From raids to travel bans: American companies face mounting obstacles in China
Commerce Secretary Gina Raimondo said on Tuesday that US companies have complained to her that China has become “uninvestable,” citing fines, raids and other measures that have made doing business in the world’s second-largest economy risky.
Here are details of some of the biggest obstacles to doing business in China in recent years.
Raid and fines:
Chinese authorities raided the Mintz Group’s Beijing office in March and detained all five local employees in what appeared to be the start of a wide-ranging crackdown on advisory and due diligence firms, including Bain & Co’s Shanghai office and Capvision Partners. .
The Beijing Municipal Bureau of Statistics later confiscated 5.34 million yuan of “illegal proceeds” to Mintz and imposed an administrative fine of a similar amount, resulting in a total fine of about $1.5 million.
The agency said the company had conducted “statistical investigations involving foreigners” without seeking and obtaining consent. Mintz said she stands ready to work with the Chinese authorities “to remove any misunderstandings that may have led to these events.”
Travel Ban: China is increasingly preventing people from leaving the country, including foreign executives. A Reuters analysis of data on the travel ban from China’s Supreme Court database shows that the number of cases mentioning the ban increased eightfold between 2016 and 2022.
Slow regulatory approvals: Earlier in August, Intel Corp. canceled its $5.4 billion deal to buy Israeli chipmaker Semiconductor Ltd.
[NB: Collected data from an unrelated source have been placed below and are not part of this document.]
-- ==== Sys2Proof/Laws/State.lean ====
section
/-! SUPPORT. The fields of the state after each named update of it, so that no proof unfolds a record update: a
field the update leaves alone, and the value of one it writes. -/

namespace Sys2Proof.Laws

open Sys2Proof.Machine

variable (s : State)

/-! ## withPause -/

@[simp] theorem withPause_clock (f : PauseSet → PauseSet) : (withPause f s).clock = s.clock := rfl
@[simp] theorem withPause_mlr (f : PauseSet → PauseSet) : (withPause f s).mlr = s.mlr := rfl
@[simp] theorem withPause_sq (f : PauseSet → PauseSet) : (withPause f s).sq = s.sq := rfl
@[simp] theorem withPause_pat (f : PauseSet → PauseSet) : (withPause f s).pat = s.pat := rfl
@[simp] theorem withPause_cc (f : PauseSet → PauseSet) : (withPause f s).cc = s.cc := rfl
@[simp] theorem withPause_ss (f : PauseSet → PauseSet) : (withPause f s).ss = s.ss := rfl
@[simp] theorem withPause_lt (f : PauseSet → PauseSet) : (withPause f s).lt = s.lt := rfl
@[simp] theorem withPause_gl (f : PauseSet → PauseSet) : (withPause f s).gl = s.gl := rfl
@[simp] theorem withPause_te (f : PauseSet → PauseSet) : (withPause f s).te = s.te := rfl
@[simp] theorem withPause_oq (f : PauseSet → PauseSet) : (withPause f s).oq = { s.oq with pause := f s.oq.pause } := rfl
@[simp] theorem withPause_os (f : PauseSet → PauseSet) : (withPause f s).os = s.os := rfl
@[simp] theorem withPause_sm (f : PauseSet → PauseSet) : (withPause f s).sm = s.sm := rfl
@[simp] theorem withPause_clp (f : PauseSet → PauseSet) : (withPause f s).clp = s.clp := rfl
@[simp] theorem withPause_free (f : PauseSet → PauseSet) : (withPause f s).free = s.free := rfl
@[simp] theorem withPause_pending (f : PauseSet → PauseSet) : (withPause f s).pending = s.pending := rfl

/-! ## modifyLoop -/

@[simp] theorem modifyLoop_clock (f : LoopCtx → LoopCtx) : (modifyLoop f s).clock = s.clock := rfl
@[simp] theorem modifyLoop_mlr (f : LoopCtx → LoopCtx) : (modifyLoop f s).mlr = s.mlr := rfl
@[simp] theorem modifyLoop_sq (f : LoopCtx → LoopCtx) : (modifyLoop f s).sq = s.sq := rfl
@[simp] theorem modifyLoop_pat (f : LoopCtx → LoopCtx) : (modifyLoop f s).pat = s.pat := rfl
@[simp] theorem modifyLoop_cc (f : LoopCtx → LoopCtx) : (modifyLoop f s).cc = s.cc := rfl
@[simp] theorem modifyLoop_ss (f : LoopCtx → LoopCtx) : (modifyLoop f s).ss = s.ss := rfl
@[simp] theorem modifyLoop_lt (f : LoopCtx → LoopCtx) : (modifyLoop f s).lt = s.lt := rfl
@[simp] theorem modifyLoop_gl (f : LoopCtx → LoopCtx) : (modifyLoop f s).gl = { s.gl with loop := s.gl.loop.map f } := rfl
@[simp] theorem modifyLoop_te (f : LoopCtx → LoopCtx) : (modifyLoop f s).te = s.te := rfl
@[simp] theorem modifyLoop_oq (f : LoopCtx → LoopCtx) : (modifyLoop f s).oq = s.oq := rfl
@[simp] theorem modifyLoop_os (f : LoopCtx → LoopCtx) : (modifyLoop f s).os = s.os := rfl
@[simp] theorem modifyLoop_sm (f : LoopCtx → LoopCtx) : (modifyLoop f s).sm = s.sm := rfl
@[simp] theorem modifyLoop_clp (f : LoopCtx → LoopCtx) : (modifyLoop f s).clp = s.clp := rfl
@[simp] theorem modifyLoop_free (f : LoopCtx → LoopCtx) : (modifyLoop f s).free = s.free := rfl
@[simp] theorem modifyLoop_pending (f : LoopCtx → LoopCtx) : (modifyLoop f s).pending = s.pending := rfl

/-! ## setLoopState -/

@[simp] theorem setLoopState_clock (st : LoopState) : (setLoopState st s).clock = s.clock := rfl
@[simp] theorem setLoopState_mlr (st : LoopState) : (setLoopState st s).mlr = s.mlr := rfl
@[simp] theorem setLoopState_sq (st : LoopState) : (setLoopState st s).sq = s.sq := rfl
@[simp] theorem setLoopState_pat (st : LoopState) : (setLoopState st s).pat = s.pat := rfl
@[simp] theorem setLoopState_cc (st : LoopState) : (setLoopState st s).cc = s.cc := rfl
@[simp] theorem setLoopState_ss (st : LoopState) : (setLoopState st s).ss = s.ss := rfl
@[simp] theorem setLoopState_lt (st : LoopState) : (setLoopState st s).lt = s.lt := rfl
@[simp] theorem setLoopState_gl (st : LoopState) : (setLoopState st s).gl = { s.gl with loop := s.gl.loop.map fun l => { l with state := st } } := rfl
@[simp] theorem setLoopState_te (st : LoopState) : (setLoopState st s).te = s.te := rfl
@[simp] theorem setLoopState_oq (st : LoopState) : (setLoopState st s).oq = s.oq := rfl
@[simp] theorem setLoopState_os (st : LoopState) : (setLoopState st s).os = s.os := rfl
@[simp] theorem setLoopState_sm (st : LoopState) : (setLoopState st s).sm = s.sm := rfl
@[simp] theorem setLoopState_clp (st : LoopState) : (setLoopState st s).clp = s.clp := rfl
@[simp] theorem setLoopState_free (st : LoopState) : (setLoopState st s).free = s.free := rfl
@[simp] theorem setLoopState_pending (st : LoopState) : (setLoopState st s).pending = s.pending := rfl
Tower after the merger expired without regulatory approval in China.
Last year, DuPont De Nemours Inc canceled a $5.2 billion deal to buy electronic materials maker Rogers Corp after a delay in obtaining approval from Chinese regulatory authorities.
anti wet:
Chinese lawmakers in April approved a sweeping update of Beijing’s anti-espionage law, which bans the transmission of any national security information and expands the definition of espionage.
The law, which took effect in July, has alarmed the United States, which has warned that foreign companies in China could be penalized for their normal business activities.
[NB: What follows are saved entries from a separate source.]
-- ==== Sys2Proof/Tests/Slice0.lean ====
section
/-! SUPPORT. Tests of single steps against the spec's worked examples and tables, the smoke tests of WellFormed, and
one witness for the hypotheses of each clause of the statements. -/

namespace Sys2Proof.Tests

open Sys2Proof.Machine Sys2Proof.Safety

set_option maxRecDepth 8000

/-! ## States -/

/-- A figure of the state a command leaves. -/
def seen {α : Type} (o : Host.Outcome State Fault Refusal) (f : State → α) : Option α :=
  match o with
  | .next t => some (f t)
  | _ => none

/-- An entry of the Plane Acceptance Table that has shown no strike. -/
def plane (role : Role) (lo hi : Nat) (slope : Int) (tie : Option Tie) : PlaneEntry :=
  { role := role, sigLo := lo, sigHi := hi, slope := slope, tie := tie, count := 0, matched := false, last := none }

/-- The planes of the worked examples: entry 2 ACTIVE, entries 3 and 6 STANDBY (sections 1.4, 5.11, 7.10). -/
def planes : Vector PlaneEntry 8 :=
  let e := PlaneEntry.cleared
  #v[e, e, plane .active 5 9 100 (some ⟨2450, 0⟩), plane .standby 40 44 0 none, e, e, plane .standby 60 64 150 none, e]

/-- The constants of section 5.11. -/
def rig : Constants := { defaultConstants with mastLength := 2400 }

/-- An idle part with the planes and constants of the worked examples. -/
def idle : State := { State.reset with pat := planes, clp := { State.reset.clp with consts := rig } }

/-- The header and the segments of sheet 2 (section 3.9). -/
def header2 : Header :=
  { name := [0x4E, 0x2D, 0x46, 0x49, 0x45, 0x4C, 0x44, 0x33], startDepth := none, minGrade := 100, shallow := 5,
    deep := 10, autoAdvance := true }

/-- The segments of sheet 2 (section 3.9). -/
def segments2 : List Segment :=
  [⟨100000, 150, .none, false⟩, ⟨240000, 200, .junction, false⟩, ⟨185500, 120, .inspection, true⟩,
    ⟨410000, 300, .headEnd, false⟩]

/-- A part whose sheet 2 holds a body, named by so many DIGs. -/
def withSheet (b : SheetBody) (uses : Nat) (s : State) : State :=
  { s with ss := s.ss.set 1 { body := b, inUse := uses } }

/-- The head of the queue, executing since time 0. -/
def head (p : OpParams) (standing : Bool) : Operation :=
  { tag := 31, params := p, standing := standing, state := .executing ⟨0, if mayStand p then 1 else 0, 0, 0⟩ }

/-- An operation that waits. -/
def waiter (p : OpParams) : Operation := { tag := 32, params := p, standing := false, state := .waiting }

/-- A part with a queue, and the sequencer to match. -/
def withOps (l : List Operation) (s : State) : State :=
  { s with oq := { s.oq with ops := l, seq := if l.isEmpty then .idle else .executing } }

/-- A loop context with the bands 5 and 10. -/
def loopOf (kind : LoopKind) (state : LoopState) (target : ConstTarget) : LoopCtx :=
  { kind := kind, state := state, shallow := 5, deep := 10, window := [], settle := 0, holdCount := 0,
    target := target, record := none }

/-- The run of section 5.11: segment 1 of sheet 2, from c0 = 0. -/
def run1 : RunCtx :=
  { sheet := 1, k0 := 0, c0 := 0, base := 0,
    cur := { index := 1, cs := 100000, invert := 150, grade := 200, length := 240000, marker := .junction,
             stopAtEnd := false },
    staged := some ⟨2, 340000, 630⟩, phase := .running, frozen := none, unbenched := false, softAborted := false }

/-- The DIG of section 5.11 before its first strike: V +150, the window 22, 26, 28, the tilt sample 3.47 degrees. -/
def digging : State :=
  let s := withOps [head (.dig 1 0 2 (some 0)) false] (withSheet (.sealed header2 segments2) 1 idle)
  { s with
    lt := some run1
    gl := { v := 150, loop := some { loopOf .dig (.tracking 400) .absent with window := [22, 26, 28] } }
    cc := { s.cc with acc := 123456000, chw := some 123456, anchor := 123452 }
    os := { s.os with stroke := 500, tilt := 347, raiseDuty := 320, permit := true, pin := true } }

/-- A strike of entry 2 handed to the Grade Loop. -/
def strikeOf (beam : Beam) (c : Nat) (t : Time) : QStrike := { entry := 2, beam := beam, chainage := c, time := t }

/-- A part with a strike handed to its Grade Loop. -/
def handed (beam : Beam) (s : State) : State :=
  { s with sq := { s.sq with toLoop := some (strikeOf beam (chainage s) s.clock) } }

/-- A part holding with a loop in some state, a target of 2400 and the tilt upright. -/
def holding (state : LoopState) : State :=
  let s := withOps [head (.hold (some 2400) 1000) false] idle
  { s with gl := { v := 0, loop := some (loopOf .hold state (.given 2400)) }, os := { s.os with stroke := 500 } }

/-- A benching DIG with a collector of these samples. -/
def benching (sampling : Bool) (samples : List Int) : State :=
  let run := { run1 with cur := { run1.cur with index := 0, cs := 0, invert := 0, length := 100000 }, phase := .benching,
                         staged := some ⟨1, 100000, 150⟩ }
  { digging with
    lt := some run
    gl := { v := 0, loop := some (loopOf .dig .acquiring .absent) }
    cc := { digging.cc with acc := 21000, chw := some 21, anchor := 21, still := .still }
    te := { digging.te with bench := some {
      sampling := sampling, samples := samples, reference := if samples.isEmpty then none else some 21
      moveRestarts := 1, spreadRestarts := 1 } }
    os := { digging.os with tilt := 0, raiseDuty := 0, permit := false, pin := false }
    oq := { digging.oq with pause := { digging.oq.pause with beam := true, bench := true } } }

/-- A part with a DWELL of 500 ms executing and operations behind it. -/
def dwelling (standing : Bool) (behind : List Operation) : State :=
  let s := withOps (head (.dwell 500) standing :: behind) idle
  { s with oq := { s.oq with dwellTimer := some 500 } }

/-- The benching DIG with a strike of entry 2 handed to the collector. -/
def benchHanded (sampling : Bool) (samples : List Int) (b : Int) (c : Nat) : State :=
  let s := benching sampling samples
  { s with sq := { s.sq with toBench := some (strikeOf (.inWindow b) c 0) } }

/-- The tie of section 7.10 after two pairs. -/
def tie3 : TieRecord :=
  { candidate := 6, n := 3, mode := .confirm, startChainage := 199898, startTime := 100000, timer := some 160000,
    activeSlot := some ⟨2409, 200960, 108850⟩, candidateSlot := none, cRef := some 200000,
    pairs := [⟨200000, 2595⟩, ⟨200480, 2595⟩], result := none }

/-- The leapfrog of section 7.10 at step 8, with a strike in the Tie Engine. -/
def tying (r : TieRecord) (stream : TieStream) (q : QStrike) : State :=
  { idle with
    pat := planes.set 6 (plane .candidate 60 64 150 none)
    te := { idle.te with tie := some r }
    sq := { idle.sq with toTie := some (stream, q) }
    clock := 108930 }

/-- The strike of entry 6 at step 8 of section 7.10: D 2357 of a mast of 2400. -/
def strike6 : QStrike := { entry := 6, beam := .inWindow (-43), chainage := 200970, time := 108930 }

/-- The tie of section 7.10 with its result waiting. -/
def tieDone : TieRecord :=
  { tie3 with timer := none, activeSlot := none, result := some ⟨⟨2596, 200000⟩, 3⟩ }

/-- A part in a shadow run, with the drive V last handed to the model. -/
def shadowed (v ds : Int) (stroke : Nat) (gap : Option Gap) : State :=
  { idle with
    cc := { idle.cc with acc := 5000000, source := .shadow }
    sm := some { setAside := 5000123, stroke := stroke, ds := ds, mast := 2400, due := 100, gap := gap, drive := v,
                 handed := stroke } }

/-- Readings of sound wiring with the stroke and the tilt in the middle of their spans. -/
def sound : Readings := { stroke := 1500000, tilt := 1500000, raise := ⟨1000, true⟩, lower := ⟨1000, true⟩ }

/-! ## Tests against the spec's own figures -/

/-- The check bytes of section 1.1. -/
theorem test_strike_check : strikeCheck 7 50 55 0 = 143 ∧ strikeCheck 200 0 0 1 = 54 := by decide

/-- The CRC-16 of R183 over the digits 1 to 9 is 0x29B1, the published check value of this CRC (not in the spec). -/
theorem test_crc16 : crc16 [0x31, 0x32, 0x33, 0x34, 0x35, 0x36, 0x37, 0x38, 0x39] = 0x29B1#16 := by decide

/-- Rounding half away from zero, the quotients 26.5 and −26.5 of 106 and −106 over 4 (R84). -/
theorem test_round : roundDiv 106 4 = 27 ∧ roundDiv (-106) 4 = -27 ∧ roundDiv (-46) 4 = -12 := by decide

/-- The quantised tilts and drops of strikes 1 to 3 of section 5.11. -/
theorem test_tilt : tiltTenths 347 = 35 ∧ tiltTenths 204 = 20 ∧ tiltTenths 105 = 11
    ∧ tiltDrop 2400 35 = 4 ∧ tiltDrop 2400 20 = 1 ∧ tiltDrop 2400 11 = 0 := by decide

/-- Decisions of section 5.11. -/
theorem test_decisions : decide3 5 10 15 = .raise ∧ decide3 5 10 5 = .hold ∧ decide3 5 10 (-5) = .hold
    ∧ decide3 5 10 (-12) = .lower := by decide

/-- Wanted levels of section 5.11, and of section 6.11 at half gain. -/
theorem test_wanted : wantedLevel rig 5 10 0 .raise 27 = 188 ∧ wantedLevel rig 5 10 0 .lower (-12) = -148
    ∧ wantedLevel rig 5 10 10 .lower (-8) = -126 := by decide

/-- Slewed levels of section 5.11. -/
theorem test_slew : slewLevel 25 150 188 = 175 ∧ slewLevel 25 192 176 = 176 ∧ slewLevel 25 140 0 = 0
    ∧ slewLevel 25 0 (-148) = -25 := by decide

/-- The duties of section 9.7. -/
theorem test_duties : raiseDutyFor rig 1 = 200 ∧ raiseDutyFor rig 25 = 220 ∧ raiseDutyFor rig 175 = 340
    ∧ lowerDutyFor rig (-148) = 318 ∧ raiseDutyFor rig 800 = 840 ∧ lowerDutyFor rig (-1000) = 1000
    ∧ raiseDutyFor rig 0 = 0 ∧ lowerDutyFor rig 0 = 0 := by decide

/-- The changes of depth of section 10.3. -/
theorem test_depth_changes : freeDepthChange 800 120 100 = -9 ∧ freeDepthChange 188 120 100 = -2
    ∧ freeDepthChange 25 120 100 = 0 ∧ freeDepthChange (-25) 120 100 = 1 ∧ freeDepthChange (-148) 120 100 = 2
    ∧ freeDepthChange (-1000) 120 100 = 12 := by decide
All “documents, data, materials and items related to national security and interests” will be under the same protection as state secrets after revisions, according to the full text of the amended law released by Xinhua news agency. The law does not specify what falls within China’s national security or interests.
Questions about due process:
Minister Raimundo said there was “no justification” for China’s actions against chip maker Micron Technology, whose products Beijing imposed restrictions on earlier this year. “There was limited legal action,” she said.